E, surpresa, apesar de eu dar acesso público a qualquer pessoa a meu perfil no Facebook, apesar de eu ter um formulário de contato, nenhuma mensagem desse tipo foi enviada diretamente a mim.

Quem julga, julga de longe.

Das 1650 pessoas que chegaram ao meu perfil do Facebook através do site, nenhuma deixou um comentário hostil ou enviou um inbox mordaz.

Nenhuma.

Só recebi mensagens de incentivo e pedidos de retorno, quando encerrei o site.

Mas aí é que está: apesar de se referirem à minha pessoa, os haters não estavam se dirigindo a uma pessoa que, em suas cabeças, realmente existisse como pessoa propriamente.

Para a maioria delas O Namorado de Aluguel era apenas um personagem fictício que tangenciava muito sutilmente a realidade.

Ele existia, mas é como se não existisse.

E isso vale para qualquer personagem da internet.
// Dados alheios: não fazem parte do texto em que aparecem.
/-- The status with which a slot refuses a command that names it (R348), 0 for none. -/
def keyRefuse (s : State) (c : CmdEnt) (a : Action) : Nat :=
  let x := s.keySlot (keyOf c.desc)
  if !c.may a then St.denied
  else if !s.cip.ready || !cipherOn s || x.state == .erasing then St.busy
  else if x.gen ≠ keyGen c.desc || x.state == .idle then St.keyStale
  else St.ok

/-- End a key command that is privileged, with its record. -/
def keyEnd (s : State) (ring slot : Nat) (c : CmdEnt) (st k gen result : Nat) : State :=
  if st = St.denied then (deniedAdd s ring c).finish ring slot st
  else auditFinish s ring slot c st (keySubject k gen) (if st = St.badField then 0xFF else 0) result

/-- KEY_ERASE (R347, R348, R353). -/
def execKeyErase (ring : Fin 1024) (slot : Nat) (s : State) : Out' :=
  onCmd s ring slot 0x81 fun c =>
    let k := keyOf c.desc
    let st := keyRefuse s c .keys
    if st ≠ St.ok then keyEnd s ring slot c st k (keyGen c.desc) 0
    else
      let s1 := eraseStart (s.modCmd ring slot fun c => { c with phase := .running }) k
      { s1 with cip := { s1.cip with erasing := s1.cip.erasing ++ [(k, ring.val, slot)] } }

/-- A command that reads a slot needs it in the key cache (R344): it waits for the fetch, and an entry that ECC cannot correct fails
first (R345), so that the command then meets the slot as that leaves it. -/
def onSlot (s : State) (k : Nat) (f : State → State) : State :=
  if !s.cip.cached.contains k then cipFetch s k
  else f (if ffind? s.cip.upset k == some 2 then slotFailed s k 2 else cipMend s k)

/-- What KEY_STATE_READ tells of a slot (R347): state, generation, usage, pinned flag, counter and window top, in a layout that is the
model's (log 171). Never key material. -/
def keyState (s : State) (k : Nat) : List Byte :=
  let x := s.keySlot k
  let st := match x.state with | .idle => 0 | .active => 1 | .exhausted => 2 | .erasing => 3
  bytesLE 1 st ++ bytesLE 2 x.gen ++ bytesLE 1 x.usage ++ bytesLE 1 (s.cip.pinned.contains k).toNat ++ bytesLE 3 0 ++
    bytesLE 8 x.counter ++ bytesLE 8 x.top ++ bytesLE 40 0

/-- KEY_STATE_READ (R347, R348). -/
def execKeyStateRead (ring : Fin 1024) (slot : Nat) (s : State) : Out' :=
  onCmd s ring slot 0x82 fun c =>
    let k := keyOf c.desc
    let st := keyRefuse s c .plain
    if st = St.denied then (deniedAdd s ring c).finish ring slot st
    else if st = St.busy then s.finish ring slot st
    else onSlot s k fun t =>
      let st := keyRefuse t c .plain
      if st ≠ St.ok then t.finish ring slot st
      else (t.output c (keyState t k)).finish ring slot St.ok

/-- Pin a cached slot, or unpin it. -/
def cipPin (s : State) (k : Nat) (on : Bool) : State :=
  { s with cip := { s.cip with pinned :=
      if !on then s.cip.pinned.filter (· != k) else if s.cip.pinned.contains k then s.cip.pinned else k :: s.cip.pinned } }

/-- KEY_PIN (R344, R347, R348). -/
def execKeyPin (ring : Fin 1024) (slot : Nat) (s : State) : Out' :=
  onCmd s ring slot 0x83 fun c =>
    let k := keyOf c.desc
    let st := keyRefuse s c .keys
    let on := bit c.desc 97
    if st = St.denied || st = St.busy then keyEnd s ring slot c st k (keyGen c.desc) 0
    else onSlot s k fun t =>
      let st := keyRefuse t c .keys
      let full := on && !t.cip.pinned.contains k && 1024 ≤ t.cip.pinned.length
      if st ≠ St.ok then keyEnd t ring slot c st k (keyGen c.desc) 0
      else if full then keyEnd t ring slot c St.noSpace k (keyGen c.desc) 0
      else keyEnd (cipPin t k on) ring slot c St.ok k (keyGen c.desc) 0

/-- The installer hash in force: the newest installer slot's, where it is not revoked (R487). -/
def activeInstaller (s : State) : List Byte :=
  match s.hmk.fuses.installer.getLast? with
  | some e => if s.hmk.fuses.revInst.contains e.1 || s.hmk.fuses.wiped then [] else e.2
  | none => []

/-- A blob unsealed under a key-import key (R346); none where its tag does not verify, the key is revoked, or none can be
derived (R485). -/
def blobOpen (s : State) (kik : Nat) (b : List Byte) : Option (List Byte) :=
  if s.hmk.fuses.revKik.contains kik || s.hmk.fuses.wiped then none
  else gcmOpened (Config.kik s.hmk.fuses.root (activeInstaller s) kik) (bytesAt b 48 12) (b.take 48) (bytesAt b 60 48) (bytesAt b 108 16)

/-- The slot content that a blob installs (R346, R351, R352): no more is known of the window below START than that START itself has
been verified. -/
def blobSlot (old : KeySlot) (b : BitVec 1024) (m : List Byte) (low : Nat) : KeySlot :=
  let start := fld b 319 256
  let x : KeySlot := { old with
    state := .active, usage := fld b 1 0, key256 := bit b 2, esn := bit b 3, tunnel := bit b 4, sciTx := bit b 6,
    conf := fld b 8 7, window := fld b 15 9, pair := fld b 37 16, spi := netFld b 95 64, ssci := fld b 127 96,
    sci := netFld b 191 128, an := fld b 193 192, key := m.take 32, salt := (m.drop 32).take 12, threshold := fld b 383 320,
    counter := start, top := start, bits := putBit (BitVec.ofNat 64 low) 0 (start != 0), pending := [],
    install := old.install + 1 }
  { x with state := if x.final ≤ start then .exhausted else .active }

/-- BAD_FIELD of a blob before it is unsealed (R348). -/
def blobBad (s : State) (d : Desc) (b : BitVec 1024) : Bool :=
  let x := s.keySlot (keyOf d)
  fld b 63 38 != 0 || fld b 255 194 != 0 || fld b 1023 992 != 0 || 64 < fld b 15 9 || (2 ≤ fld b 1 0 && !bit b 3) ||
  (!bit d 96 && x.state != .idle && x.usage != fld b 1 0)

/-- The first status of R348 that holds for a KEY_WRITE. -/
def keyWriteStatus (s : State) (c : CmdEnt) (bs : List Byte) : Nat :=
  let d := c.desc
  let b : BitVec 1024 := ofBytes 1024 bs
  let k := keyOf d
  let x := s.keySlot k
  let alloc := bit d 96
  if blobBad s d b then St.badField
  else match blobOpen s (fld d 101 98) bs with
    | none => St.authFail
    | some m =>
      let new := blobSlot x b m 0
      if (m.drop 44).any (· != 0) then St.badField
      else if !c.may .keys then St.denied
      else if !s.cip.ready || !cipherOn s || (!alloc && x.state == .erasing) then St.busy
      else if !alloc && (x.gen ≠ keyGen d || x.state == .idle) then St.keyStale
      else if !alloc && x.aesKey == new.aesKey && fld b 319 256 ≤ (if x.outbound then x.counter else x.top) then St.nonceReuse
      else if (alloc && s.cip.freed.isEmpty && 4194304 ≤ s.cip.fresh) ||
          (bit b 5 && 1024 ≤ s.cip.pinned.length && !(!alloc && s.cip.pinned.contains k)) then St.noSpace
      else St.ok

/-- The slot on top of the free-slot stack. -/
def slotTop (s : State) : Nat := s.cip.freed.headD s.cip.fresh

/-- Take a slot from the free-slot stack (R347). -/
def slotTake (s : State) : State × Nat :=
  match s.cip.freed with
  | k :: ks => ({ s with cip := { s.cip with freed := ks } }, k)
  | [] => ({ s with cip := { s.cip with fresh := s.cip.fresh + 1 } }, s.cip.fresh)

/-- A KEY_WRITE that no check refuses installs its blob (R346, R347, R354). -/
def keyInstall (s : State) (ring slot : Nat) (c : CmdEnt) (b : BitVec 1024) (m : List Byte) : State :=
  let t := if bit c.desc 96 then slotTake s else (s, keyOf c.desc)
  let k := t.2
  let f := t.1.free
  let old := f.2.keySlot k
  let s1 := cipTouch (f.2.setKeySlot k (blobSlot old b m f.1)) k
  keyEnd (if bit b 5 then cipPin s1 k true else s1) ring slot c St.ok k old.gen (k + 2 ^ 22 * old.gen)

/-- KEY_WRITE (R346-R348, R354). -/
def execKeyWrite (ring : Fin 1024) (slot : Nat) (s : State) : Out' :=
  onCmd s ring slot 0x80 fun c =>
    let bs := c.buf.take 128
    let b : BitVec 1024 := ofBytes 1024 bs
    let st := keyWriteStatus s c bs
    let stop := fun (t : State) (st : Nat) => keyEnd t ring slot c st (keyOf c.desc) (keyGen c.desc) 0
    if [St.badField, St.authFail, St.denied, St.busy].contains st || (bit c.desc 96 && st != St.ok) then stop s st
    else onSlot s (if bit c.desc 96 then slotTop s else keyOf c.desc) fun t =>
      match keyWriteStatus t c bs, blobOpen t (fld c.desc 101 98) bs with
      | 0, some m => keyInstall t ring slot c b m
      | st, _ => stop t st

/-- LOCKET_READY (R342): under the storage key that the boot ROM has drawn, every slot has been written IDLE to a trained HBM: its
first write. -/
def execLocketReady (s : State) : Out' :=
  .next (if s.cip.ready || s.hmk.boot == 0 || s.hmk.boot == 3 || !(List.range 4).all fun h => (s.stack h).trained then s
         else { s with cip := { s.cip with
           ready := true, wipes := s.cip.wipes + 1, slots := s.cip.slots.map fun e => (e.1, { e.2 with writes := e.2.writes + 1 }) } })

/-! ### Zeroising (R356, R485, R489) -/

/-- Every slot that `keep` does not keep is zeroised and made IDLE at its next generation. -/
def cipZeroBut (s : State) (keep : Nat → Bool) : State :=
  let g := (s.cip.idleGen + 1) % 1024
  let x0 : KeySlot := { gen := g, writes := s.cip.wipes + 1 }
  let was := (s.cip.slots.filter fun e => e.2.state != .idle && !keep e.1).map (·.1)
  let slots' := s.cip.slots.foldl (fun (m : FMap KeySlot) e =>
    fput m x0 e.1 (if keep e.1 then e.2
      else { gen := (e.2.gen + 1) % 1024, writes := e.2.writes + 1, install := e.2.install + 1 })) []
  let s1 := { s with cip := { s.cip with
      idleGen := g, wipes := s.cip.wipes + 1, slots := slots', cached := s.cip.cached.filter keep,
      pinned := s.cip.pinned.filter keep, dirty := s.cip.dirty.filter keep, fetching := s.cip.fetching.filter keep,
      broken := fkeep s.cip.broken keep, upset := fkeep s.cip.upset keep, freed := was ++ s.cip.freed } }
  let held := (s.hbm.filter fun e => locketBase / 128 ≤ e.1 && e.1 < auditBase / 128).map fun e => e.1 - locketBase / 128
  let units := (s.cip.slots.map (·.1) ++ held).eraseDups.filter fun k => !keep k
  let s2 := units.foldl slotStore s1
  ((s2.cip.erasing.map (·.1)).eraseDups.filter fun k => !keep k).foldl eraseClose s2

/-- At Solitaire entry every request that no core has accepted is removed (R356). -/
def cipSoloEnter (s : State) : State :=
  let keel := fget s.cip.queues [] 8
  keel.foldl (fun s r => keelDrop s r.pkt) { s with cip := { s.cip with queues := [], fetching := [] } }

/-- At Solitaire exit the unpinned slots are zeroised and the pinned ones sealed back (R356). -/
def cipSoloExit (s : State) : State :=
  let pins := s.cip.pinned
  let s1 := cipZeroBut s fun k => pins.contains k
  pins.foldl slotWrite { s1 with cip := { s1.cip with dirty := [] } }

end Sys2Proof.Machine
end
Pense em algo, qualquer fato, que provoca consternação, indignação, ódio, candura – ou o sentimento arrebatador que você escolher. E durante os segundos entre a constatação de sua existência e o clicar de botão do RT ou o compartilhar ou o fazer um comentário essa coisa existe.

E, então, esse algo, esse fato, desaparece no minuto seguinte da cabeça da pessoa, no turbilhão do déficit de atenção da internet.

Não há tempo suficiente para a materialização humana nesse processo, a solidificação da pessoa por trás das palavras, da imagem, do vídeo.

A empatia, na assim chamada “vida real”, já é difícil por si só.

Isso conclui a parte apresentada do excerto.